Ну вот и мой цех. Глаза закрою, поведи — узнаю. Запахом гари наваливается он на меня. И во рту горько. Но это ненадолго. Привыкаешь, и перестаешь замечать. Великое дело — привычка. Вдоль цеха — а он у нас большой, чуть ли не сто метров в длину да метров тридцать в ширину — проложены рельсы. По ним идут вагоны, и пустые, и груженые. В груженых готовая продукция — цветная резиновая обувь. На конвейере работницы. У каждой так отработана своя операция, что и не глядя будет как надо. От голой колодки до опущенного в лак сапога, через все операции, — вот наша ленточка. Триста человек по обе стороны конвейера. Хватает дела...

Все хорошо, все принято. Без трех минут семь — начало моей смены. И вот одна за другой, кто быстро, кто так себе, входят в цех мои васильки-василечки, все в синих халатах. И справа и слева ко мне летит: «Здравствуй!», «Привет!». Знают они меня давно, как уже говорила, чуть ли не всю жизнь, но начальником смены всего с полгода. Сначала настороженно присматривались — какова-то буду начальницей, не забурею ли? Ну, а коли я дров не наломала, то и приветливы. И улыбнутся, проходя мимо. Вот и Шурочка прошла, поздоровалась. Поглядеть на нее, так самый настоящий сухой корень стала. Ноги кривые, руки ухватом, сгорбленная. А в работе никому не уступит. «Здравствуй, Шурочка!» — это я. «Здравствуй, здравствуй, начальница!» — это она. «Здравствуй, Глаша!» — это я ответила своей подружке, когда-то вместе начинали в этом цеху. Вместе невестились, в один год замуж вышли. Только вот она бездетная, а у меня, слава богу, трое...

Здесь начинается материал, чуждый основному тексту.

/-- JSR: the two bytes of `PC + 3`, the high one at `SP` (R111). -/
theorem exec_jsr (s : State) (w : Addr) :
    ∃ t, exec (.jsr w) s = .next t ∧ t.pc = w ∧ t.pcSet = true ∧ t.sp = s.sp - 2 ∧
      t.memRead (zext16 s.sp) = hiByte (s.pc + 3) ∧ t.memRead (zext16 (s.sp - 1)) = loByte (s.pc + 3) ∧
      MemoryExcept [zext16 s.sp, zext16 (s.sp - 1)] s t ∧ KeepsAXYP (.jsr w) s t := by
  obtain ⟨t, he, hl, hpc, hset⟩ := exec_jumps (i := .jsr w) rfl s rfl
  have hread (a : Addr) : t.memRead a = if a = zext16 (s.sp - 1) then loByte (s.pc + 3)
      else if a = zext16 s.sp then hiByte (s.pc + 3) else s.memRead a := memRead_of_write_write hl.mem a
  refine ⟨t, he, hpc, hset, hl.sp, ?_, ?_, fun a ha => ?_, hl.a, hl.x, hl.y, hl.p, hl.retires⟩
  · rw [hread, if_neg (zext16_ne_pred s.sp), if_pos rfl]
  · rw [hread, if_pos rfl]
  · rw [List.mem_cons, List.mem_singleton, not_or] at ha
    obtain ⟨h1, h2⟩ := ha
    rw [hread, if_neg h2, if_neg h1]

/-- The bytes of the return address, as numbers. -/
theorem toNat_returnBytes (pc : Addr) :
    (hiByte (pc + 3)).toNat = (pc.toNat + 3) % 65536 / 256 ∧ (loByte (pc + 3)).toNat = (pc.toNat + 3) % 256 := by
  have h3 : (pc + 3).toNat = (pc.toNat + 3) % 65536 := BitVec.toNat_add ..
  rw [toNat_hiByte, toNat_loByte, h3]
  omega

/-- Settles O51: JSR's two stores, with the bytes as numbers. -/
theorem jumpToSubroutine : Obligations.JumpToSubroutine := by
  intro s w
  obtain ⟨t, he, hpc, hset, hsp, hhi, hlo, hm, hk⟩ := exec_jsr s w
  obtain ⟨hhiNat, hloNat⟩ := toNat_returnBytes s.pc
  exact ⟨⟨t, he, hpc, hset, hsp, by rw [hhi, hhiNat], by rw [hlo, hloNat], hm, hk⟩, rfl⟩

/-- RTS: `PC` is the word it reads one above and two above the old `SP` (R112). -/
theorem exec_rts (s : State) :
    ∃ t, exec .rts s = .next t ∧ t.sp = s.sp + 2 ∧
      t.pc = wordOf (s.memRead (zext16 (s.sp + 1))) (s.memRead (zext16 (s.sp + 2))) ∧
      t.pcSet = true ∧ KeepsAXYP .rts s t ∧ t.mem = s.mem := by
  obtain ⟨t, he, hl, hpc, hset⟩ := exec_jumps (i := .rts) rfl s rfl
  exact ⟨t, he, hl.sp, hpc.trans (returnAddr_eq s.beginStep), hset, ⟨hl.a, hl.x, hl.y, hl.p, hl.retires⟩, hl.mem⟩

/-- Settles O52: RTS's word as a number. -/
theorem returnFromSubroutine : Obligations.ReturnFromSubroutine := by
  refine ⟨fun s => ?_, rfl⟩
  obtain ⟨t, he, hsp, hpc, hset, hk, hm⟩ := exec_rts s
  refine ⟨t, he, hsp, ?_, hset, hk, memoryExcept_of_eq hm []⟩
  rw [hpc, toNat_wordOf, Nat.add_comm, Nat.mul_comm]

/-- Settles O53: RTS raises `SP` back to the cells that hold the two bytes of the return address. -/
theorem returnUndoesCall : Obligations.ReturnUndoesCall := by
  intro s t u w he hsp hm
  obtain ⟨-, -, htsp, hhi, hlo, -⟩ := of_exec (exec_jsr s w) he
  obtain ⟨v, hv, hvsp, hvpc, -⟩ := exec_rts u
  have h1 : u.sp + 1 = s.sp - 1 := by
    rw [hsp, htsp]
    bv_omega
  have h2 : u.sp + 2 = s.sp := by
    rw [hsp, htsp]
    bv_omega
  refine ⟨v, hv, ?_, hvsp.trans h2⟩
  rw [hvpc, h1, h2, hm _ (by simp), hm _ (by simp), hhi, hlo, wordOf_lo_hi]

/-! ### Push and pull (R115 to R119) -/

/-- An instruction whose handler pushes one byte and does nothing else. -/
theorem exec_push {i : Instr} {h : State → State} {v : Byte} (hh : handlerOf i = some h) (hn : i.size = some 1) (s : State)
    (hw : h s.beginStep = s.beginStep.push v) :
    ∃ t, exec i s = .next t ∧ t.sp = s.sp - 1 ∧ t.memRead (zext16 (s.sp - 1)) = v ∧
      MemoryExcept [zext16 (s.sp - 1)] s t ∧ KeepsAXYP i s t ∧ Advances 1 s t := by
  obtain ⟨t, he, hl, hpc, hset⟩ := exec_advances hh hn s (by rw [hw]; rfl)
  rw [hw] at hl hpc
  obtain ⟨hv, hm⟩ := memory_of_write hl.mem
  exact ⟨t, he, hl.sp, hv, hm, ⟨hl.a, hl.x, hl.y, hl.p, hl.retires⟩, hpc, hset⟩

Идут, идут синим потоком к своим местам. Заполняется конвейер. Остается всего одна минута, и тронется. Вбегают в цех девчонки. Им всегда не хватает времени. Я оглядываю всю линию. Пестренькая, пестренькая ленточка нынче. Уже все мои кадровые в расходе, кадровые — это на случай замены. У меня их двадцать. Каждую куда ни поставь, любую операцию выполнит. Но только сегодня, чувствую, и кадровых не хватает. Вирусный грипп. Придется переставить кое-кого...

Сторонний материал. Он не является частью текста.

-- ==== Sys2Proof/Machine/Placement.lean ====
section
/-! DEFINITION. The zigzag order, the codeword bits, and PLACE (R190 to R195 of 43_placement.md). -/

namespace Sys2Proof.Machine

/-- The non-reserved coordinates of one column pair (right, right − 1) over `rows`: "visit the right column then the left
column", "emit only coordinates not marked reserved" (R190). -/
def zigzagPair (m : Matrix) (right : Nat) (rows : List Nat) : List Coord :=
  rows.flatMap fun r => [(r, right), (r, right - 1)].filter fun rc => !(m.cell rc.1 rc.2).rsv

/-- The loop `while right ≥ 1` (R190). `fuel` bounds the number of column pairs. Where the integer right − 2 would be
negative, the natural number 0 ends the loop all the same. -/
def zigzagFrom (m : Matrix) (w : Nat) : Nat → Nat → Bool → List Coord
  | 0, _, _ => []
  | fuel + 1, right, upward =>
    if right < 1 then []
    else
      let right := if right = 6 then 5 else right
      let rows := if upward then (List.range w).reverse else List.range w
      zigzagPair m right rows ++ zigzagFrom m w fuel (right - 2) (!upward)

/-- The zigzag order Z of a matrix of width w (R190). -/
def zigzag (m : Matrix) (w : Nat) : List Coord := zigzagFrom m w w (w - 1) true

/-- A codeword's bits as placed: "Position Z[8j + t] ... receives bit (7 − t) of the codeword" (R192). -/
def codewordBits (b : Byte) : List Bool := (List.range 8).map fun t => b.getLsbD (7 - t)

/-- The bits of a codeword sequence in placement order. -/
def sequenceBits (s : List Byte) : List Bool := s.flatMap codewordBits

/-- "A codeword bit 1 makes its module dark, and a bit 0 makes it light" (R193): bit i goes to Z[i], "trailing" modules are
not written (R194). -/
def placeBits (z : List Coord) (bits : List Bool) (m : Matrix) : Matrix :=
  (z.zip bits).foldl (fun m x => m.setDark x.1.1 x.1.2 x.2) m

/-- PLACE (R195), checks in order: E_SEQUENCE, E_RANGE, E_PLACE_EXHAUSTED; then the bytes are read and placed. -/
def execPlace (s : State) : Result :=
  s.withCommand fun c =>
    if s.phase ≠ .template then s.fail .sequence 0 (s.phase.code.setWidth 32)
    else
      match checkSource 0 0 c.arg0 with
      | .error e => .next (s.raise e)
      | .ok src =>
        if 8 * src.len > s.capacity.toNat then s.fail .placeExhausted 0 (word (8 * src.len))
        else
          s.readSource src fun bs =>
            { s with
              matrix := placeBits (zigzag s.matrix s.width.toNat) (sequenceBits bs) s.matrix
              placed := BitVec.ofNat 16 (8 * src.len)
              phase := .placed
              res0 := word (8 * src.len)
              res1 := word (s.capacity.toNat - 8 * src.len) }.succeed

end Sys2Proof.Machine
end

— Валентина Николаевна, пришла я, а что-то мне нездоровится...

— А зачем же выходила?

— Думала, разомнусь, а все больше забирает. Разрешите, схожу к врачу.

— Ну конечно, иди. Что-то и верно ты неважно выглядишь…

Худо, ой как худо начинается день. У меня у самой голова чего-то тяжелая. Ну, это оттого, что плохо спала.

Но вот и пошел конвейер. Кто натягивает рогожку, — кто стельку кладет, кто делает рубчик, кто задник натягивает, носок обводит, кто закатывает. Каждый свое. Я иду вдоль ленты, становлюсь на место Светланки, которую отпустила к врачу, и сразу же включаюсь в установленный ритм, и, как у всех, все вылетает из головы, и только одно — как бы успеть сделать носочек, не задержать поток. А он тянется и тянется — нет ему конца. И не отойти. И так до обеда. И так после обеда. Так неделю. Месяц. Год. Жизнь. Вроде, думается, и однообразная работа. Но со временем и в ней находишь что-то увлекающее. Добиваешься того, чтобы не только успевать, но так справляться с операцией, чтобы несколько секундочек отдыха иметь. А как войдешь в ритм, уже и не такой нудной и тяжелой кажется работа.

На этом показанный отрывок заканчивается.